Mapping It Out Chronologically
When you align what Marks said publicly with what his 13F recorded, the message becomes unmistakably clear.
October 2025: On AI, he said, "It's elevated but not crazy. Expensive doesn't mean it falls tomorrow." Two months later, December, his 13F showed a portfolio with no AI exposure in the top holdings — and a $311M SMH put position alongside it.
March 2026: On private credit, he wrote that while systemic risk was absent, "some managers took in capital too fast and deployed it at too-low standards, setting the stage for a correction." One month later, April 20, he called it a "market not on sale."
One thread runs through all four statements: Marks never declares a bubble. He never announces a short. Instead, he quietly builds counter-positions and waits.
He bets on energy and commodities for inflation and supply tightness exposure, and hedges AI-tech tail risk via SMH puts. He is not trying to beat the market. He is trying to survive it.
On the Other Side of a 43-Month Rally
The picture is striking when you step back. Since October 2022, over 43 months, the S&P 500 surpassed the 7,100 level and the Nasdaq logged 13 consecutive days of gains. AI, mega-cap tech, and semiconductors led that charge.
Over those same 43 months, Oaktree held puts on semiconductors, maintained energy as its largest sector exposure, and directed every new purchase into value plays. This was not a failure to participate in the rally — it was a deliberate, active build of counter-positioning.
When Marks says "there are no bargains," his capital explains why those words carry weight. It doesn't mean he was wrong for 43 months. It means he was waiting for 43 months.
Bargains Come From Panic
Marks has never written "sell now" in a single memo — not 43 months ago, not today. He does not chase timing. He holds his positions patiently until the risk-reward tilts in his favor, keeping his words and his capital aligned at all times.
When he said "market not on sale" on April 20, his 13F already showed $311M in SMH puts, and all four Q4 new buys were in energy, telecom, and value sectors.
The takeaway for investors is straightforward: Don't hunt for bargains — wait for them. And build a portfolio today that can withstand the wait. Bargains emerge from panic, and panic cannot be predicted.
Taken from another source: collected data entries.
@[simp] theorem State.setQueue_records (q : List Request) (s : State) : (s.setQueue q).records = s.records := rfl
@[simp] theorem State.setQueue_store (q : List Request) (s : State) : (s.setQueue q).store = s.store := rfl
@[simp] theorem State.setQueue_peers (q : List Request) (s : State) : (s.setQueue q).peers = s.peers := rfl
@[simp] theorem State.setQueue_sweep (q : List Request) (s : State) : (s.setQueue q).sweep = s.sweep := rfl
@[simp] theorem State.setQueue_seq (q : List Request) (s : State) : (s.setQueue q).seq = s.seq := rfl
@[simp] theorem State.setQueue_hw (q : List Request) (s : State) : (s.setQueue q).hw = s.hw := rfl
@[simp] theorem State.setQueue_supply (q : List Request) (s : State) : (s.setQueue q).supply = s.supply := rfl
@[simp] theorem State.setQueue_ctl (q : List Request) (s : State) : (s.setQueue q).ctl = s.ctl := rfl
@[simp] theorem State.setQueue_card (q : List Request) (s : State) : (s.setQueue q).card = s.card := rfl
@[simp] theorem State.setQueue_events (q : List Request) (s : State) : (s.setQueue q).events = s.events := rfl
@[simp] theorem State.setQueue_notices (q : List Request) (s : State) : (s.setQueue q).notices = s.notices := rfl
@[simp] theorem State.setQueue_lamp (q : List Request) (s : State) : (s.setQueue q).lamp = s.lamp := rfl
@[simp] theorem State.setQueue_pending (q : List Request) (s : State) : (s.setQueue q).pending = s.pending := rfl

@[simp] theorem State.credit_records (n : Nat) (s : State) : (s.credit n).records = s.records := rfl
@[simp] theorem State.credit_store (n : Nat) (s : State) : (s.credit n).store = s.store := rfl
@[simp] theorem State.credit_peers (n : Nat) (s : State) : (s.credit n).peers = s.peers := rfl
@[simp] theorem State.credit_sweep (n : Nat) (s : State) : (s.credit n).sweep = s.sweep := rfl
@[simp] theorem State.credit_line (n : Nat) (s : State) : (s.credit n).line = s.line := rfl
@[simp] theorem State.credit_hw (n : Nat) (s : State) : (s.credit n).hw = s.hw := rfl
@[simp] theorem State.credit_supply (n : Nat) (s : State) : (s.credit n).supply = s.supply := rfl
@[simp] theorem State.credit_ctl (n : Nat) (s : State) : (s.credit n).ctl = s.ctl := rfl
@[simp] theorem State.credit_card (n : Nat) (s : State) : (s.credit n).card = s.card := rfl
@[simp] theorem State.credit_events (n : Nat) (s : State) : (s.credit n).events = s.events := rfl
@[simp] theorem State.credit_notices (n : Nat) (s : State) : (s.credit n).notices = s.notices := rfl
@[simp] theorem State.credit_lamp (n : Nat) (s : State) : (s.credit n).lamp = s.lamp := rfl
@[simp] theorem State.credit_pending (n : Nat) (s : State) : (s.credit n).pending = s.pending := rfl

@[simp] theorem State.startCount_records (s : State) : (s.startCount).records = s.records := rfl
@[simp] theorem State.startCount_store (s : State) : (s.startCount).store = s.store := rfl
@[simp] theorem State.startCount_peers (s : State) : (s.startCount).peers = s.peers := rfl
@[simp] theorem State.startCount_sweep (s : State) : (s.startCount).sweep = s.sweep := rfl
@[simp] theorem State.startCount_line (s : State) : (s.startCount).line = s.line := rfl
@[simp] theorem State.startCount_hw (s : State) : (s.startCount).hw = s.hw := rfl
@[simp] theorem State.startCount_supply (s : State) : (s.startCount).supply = s.supply := rfl
@[simp] theorem State.startCount_ctl (s : State) : (s.startCount).ctl = s.ctl := rfl
@[simp] theorem State.startCount_card (s : State) : (s.startCount).card = s.card := rfl
@[simp] theorem State.startCount_events (s : State) : (s.startCount).events = s.events := rfl
@[simp] theorem State.startCount_notices (s : State) : (s.startCount).notices = s.notices := rfl
@[simp] theorem State.startCount_lamp (s : State) : (s.startCount).lamp = s.lamp := rfl
@[simp] theorem State.startCount_pending (s : State) : (s.startCount).pending = s.pending := rfl

@[simp] theorem State.stopTimer_records (s : State) : (s.stopTimer).records = s.records := rfl
@[simp] theorem State.stopTimer_store (s : State) : (s.stopTimer).store = s.store := rfl
@[simp] theorem State.stopTimer_peers (s : State) : (s.stopTimer).peers = s.peers := rfl
@[simp] theorem State.stopTimer_sweep (s : State) : (s.stopTimer).sweep = s.sweep := rfl
@[simp] theorem State.stopTimer_line (s : State) : (s.stopTimer).line = s.line := rfl
@[simp] theorem State.stopTimer_hw (s : State) : (s.stopTimer).hw = s.hw := rfl
@[simp] theorem State.stopTimer_supply (s : State) : (s.stopTimer).supply = s.supply := rfl
@[simp] theorem State.stopTimer_ctl (s : State) : (s.stopTimer).ctl = s.ctl := rfl
@[simp] theorem State.stopTimer_card (s : State) : (s.stopTimer).card = s.card := rfl
@[simp] theorem State.stopTimer_events (s : State) : (s.stopTimer).events = s.events := rfl
@[simp] theorem State.stopTimer_notices (s : State) : (s.stopTimer).notices = s.notices := rfl
@[simp] theorem State.stopTimer_lamp (s : State) : (s.stopTimer).lamp = s.lamp := rfl
@[simp] theorem State.stopTimer_pending (s : State) : (s.stopTimer).pending = s.pending := rfl

@[simp] theorem State.freeProbe_records (h : Nat) (s : State) : (s.freeProbe h).records = s.records := rfl
@[simp] theorem State.freeProbe_store (h : Nat) (s : State) : (s.freeProbe h).store = s.store := rfl
@[simp] theorem State.freeProbe_peers (h : Nat) (s : State) : (s.freeProbe h).peers = s.peers := rfl
@[simp] theorem State.freeProbe_sweep (h : Nat) (s : State) : (s.freeProbe h).sweep = s.sweep := rfl
@[simp] theorem State.freeProbe_line (h : Nat) (s : State) : (s.freeProbe h).line = s.line := rfl
@[simp] theorem State.freeProbe_seq (h : Nat) (s : State) : (s.freeProbe h).seq = s.seq := rfl
@[simp] theorem State.freeProbe_supply (h : Nat) (s : State) : (s.freeProbe h).supply = s.supply := rfl
@[simp] theorem State.freeProbe_ctl (h : Nat) (s : State) : (s.freeProbe h).ctl = s.ctl := rfl
@[simp] theorem State.freeProbe_card (h : Nat) (s : State) : (s.freeProbe h).card = s.card := rfl
@[simp] theorem State.freeProbe_events (h : Nat) (s : State) : (s.freeProbe h).events = s.events := rfl
@[simp] theorem State.freeProbe_notices (h : Nat) (s : State) : (s.freeProbe h).notices = s.notices := rfl
@[simp] theorem State.freeProbe_lamp (h : Nat) (s : State) : (s.freeProbe h).lamp = s.lamp := rfl
@[simp] theorem State.freeProbe_pending (h : Nat) (s : State) : (s.freeProbe h).pending = s.pending := rfl

@[simp] theorem State.clearRollMarks_store (p : Nat) (s : State) : (s.clearRollMarks p).store = s.store := rfl
@[simp] theorem State.clearRollMarks_peers (p : Nat) (s : State) : (s.clearRollMarks p).peers = s.peers := rfl
@[simp] theorem State.clearRollMarks_sweep (p : Nat) (s : State) : (s.clearRollMarks p).sweep = s.sweep := rfl
@[simp] theorem State.clearRollMarks_line (p : Nat) (s : State) : (s.clearRollMarks p).line = s.line := rfl
@[simp] theorem State.clearRollMarks_seq (p : Nat) (s : State) : (s.clearRollMarks p).seq = s.seq := rfl
@[simp] theorem State.clearRollMarks_hw (p : Nat) (s : State) : (s.clearRollMarks p).hw = s.hw := rfl
@[simp] theorem State.clearRollMarks_supply (p : Nat) (s : State) : (s.clearRollMarks p).supply = s.supply := rfl
@[simp] theorem State.clearRollMarks_ctl (p : Nat) (s : State) : (s.clearRollMarks p).ctl = s.ctl := rfl
@[simp] theorem State.clearRollMarks_card (p : Nat) (s : State) : (s.clearRollMarks p).card = s.card := rfl
@[simp] theorem State.clearRollMarks_events (p : Nat) (s : State) : (s.clearRollMarks p).events = s.events := rfl
@[simp] theorem State.clearRollMarks_notices (p : Nat) (s : State) : (s.clearRollMarks p).notices = s.notices := rfl
@[simp] theorem State.clearRollMarks_lamp (p : Nat) (s : State) : (s.clearRollMarks p).lamp = s.lamp := rfl
@[simp] theorem State.clearRollMarks_pending (p : Nat) (s : State) : (s.clearRollMarks p).pending = s.pending := rfl

@[simp] theorem State.clearScopeMarks_store (p : Nat) (s : State) : (s.clearScopeMarks p).store = s.store := rfl
@[simp] theorem State.clearScopeMarks_peers (p : Nat) (s : State) : (s.clearScopeMarks p).peers = s.peers := rfl
@[simp] theorem State.clearScopeMarks_sweep (p : Nat) (s : State) : (s.clearScopeMarks p).sweep = s.sweep := rfl
@[simp] theorem State.clearScopeMarks_line (p : Nat) (s : State) : (s.clearScopeMarks p).line = s.line := rfl
@[simp] theorem State.clearScopeMarks_seq (p : Nat) (s : State) : (s.clearScopeMarks p).seq = s.seq := rfl
@[simp] theorem State.clearScopeMarks_hw (p : Nat) (s : State) : (s.clearScopeMarks p).hw = s.hw := rfl
@[simp] theorem State.clearScopeMarks_supply (p : Nat) (s : State) : (s.clearScopeMarks p).supply = s.supply := rfl
@[simp] theorem State.clearScopeMarks_ctl (p : Nat) (s : State) : (s.clearScopeMarks p).ctl = s.ctl := rfl
@[simp] theorem State.clearScopeMarks_card (p : Nat) (s : State) : (s.clearScopeMarks p).card = s.card := rfl
@[simp] theorem State.clearScopeMarks_events (p : Nat) (s : State) : (s.clearScopeMarks p).events = s.events := rfl
@[simp] theorem State.clearScopeMarks_notices (p : Nat) (s : State) : (s.clearScopeMarks p).notices = s.notices := rfl
@[simp] theorem State.clearScopeMarks_lamp (p : Nat) (s : State) : (s.clearScopeMarks p).lamp = s.lamp := rfl
@[simp] theorem State.clearScopeMarks_pending (p : Nat) (s : State) : (s.clearScopeMarks p).pending = s.pending := rfl

@[simp] theorem State.overrun_records (p : Nat) (s : State) : (s.overrun p).records = s.records := rfl
@[simp] theorem State.overrun_store (p : Nat) (s : State) : (s.overrun p).store = s.store := rfl
@[simp] theorem State.overrun_sweep (p : Nat) (s : State) : (s.overrun p).sweep = s.sweep := rfl
@[simp] theorem State.overrun_line (p : Nat) (s : State) : (s.overrun p).line = s.line := rfl
@[simp] theorem State.overrun_seq (p : Nat) (s : State) : (s.overrun p).seq = s.seq := rfl
@[simp] theorem State.overrun_hw (p : Nat) (s : State) : (s.overrun p).hw = s.hw := rfl
@[simp] theorem State.overrun_supply (p : Nat) (s : State) : (s.overrun p).supply = s.supply := rfl
@[simp] theorem State.overrun_ctl (p : Nat) (s : State) : (s.overrun p).ctl = s.ctl := rfl
@[simp] theorem State.overrun_card (p : Nat) (s : State) : (s.overrun p).card = s.card := rfl
@[simp] theorem State.overrun_events (p : Nat) (s : State) : (s.overrun p).events = s.events := rfl
@[simp] theorem State.overrun_notices (p : Nat) (s : State) : (s.overrun p).notices = s.notices := rfl
@[simp] theorem State.overrun_lamp (p : Nat) (s : State) : (s.overrun p).lamp = s.lamp := rfl
@[simp] theorem State.overrun_pending (p : Nat) (s : State) : (s.overrun p).pending = s.pending := rfl

@[simp] theorem State.writeSettings_records (c : Settings) (s : State) : (s.writeSettings c).records = s.records := rfl
@[simp] theorem State.writeSettings_peers (c : Settings) (s : State) : (s.writeSettings c).peers = s.peers := rfl
@[simp] theorem State.writeSettings_sweep (c : Settings) (s : State) : (s.writeSettings c).sweep = s.sweep := rfl
@[simp] theorem State.writeSettings_line (c : Settings) (s : State) : (s.writeSettings c).line = s.line := rfl
@[simp] theorem State.writeSettings_seq (c : Settings) (s : State) : (s.writeSettings c).seq = s.seq := rfl
@[simp] theorem State.writeSettings_hw (c : Settings) (s : State) : (s.writeSettings c).hw = s.hw := rfl
@[simp] theorem State.writeSettings_supply (c : Settings) (s : State) : (s.writeSettings c).supply = s.supply := rfl
@[simp] theorem State.writeSettings_ctl (c : Settings) (s : State) : (s.writeSettings c).ctl = s.ctl := rfl
@[simp] theorem State.writeSettings_card (c : Settings) (s : State) : (s.writeSettings c).card = s.card := rfl
@[simp] theorem State.writeSettings_events (c : Settings) (s : State) : (s.writeSettings c).events = s.events := rfl
@[simp] theorem State.writeSettings_notices (c : Settings) (s : State) : (s.writeSettings c).notices = s.notices := rfl
@[simp] theorem State.writeSettings_lamp (c : Settings) (s : State) : (s.writeSettings c).lamp = s.lamp := rfl
@[simp] theorem State.writeSettings_pending (c : Settings) (s : State) : (s.writeSettings c).pending = s.pending := rfl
Marks left one more line in that interview:
The things that have the greatest impact on the investment world are the ones that are not foreseen.
Howard Marks
He doesn't forecast. He prepares.
Data Reference
Oaktree Capital Management LP Q4 2025 SEC 13F filing (filed February 17, 2026). Portfolio value $7.03B, 172 positions. Top holdings: EXE $558.68M (7.95%), TRMD $527.29M, AU $328.16M, GTX $297.96M, INDV $255.06M. SMH put options $311.5M, 865,000 shares. Q4 new positions: 4 (VNOM, TDS, and 2 others); trimmed: 23; fully exited: 8. CNBC Squawk Box interview, April 20, 2026.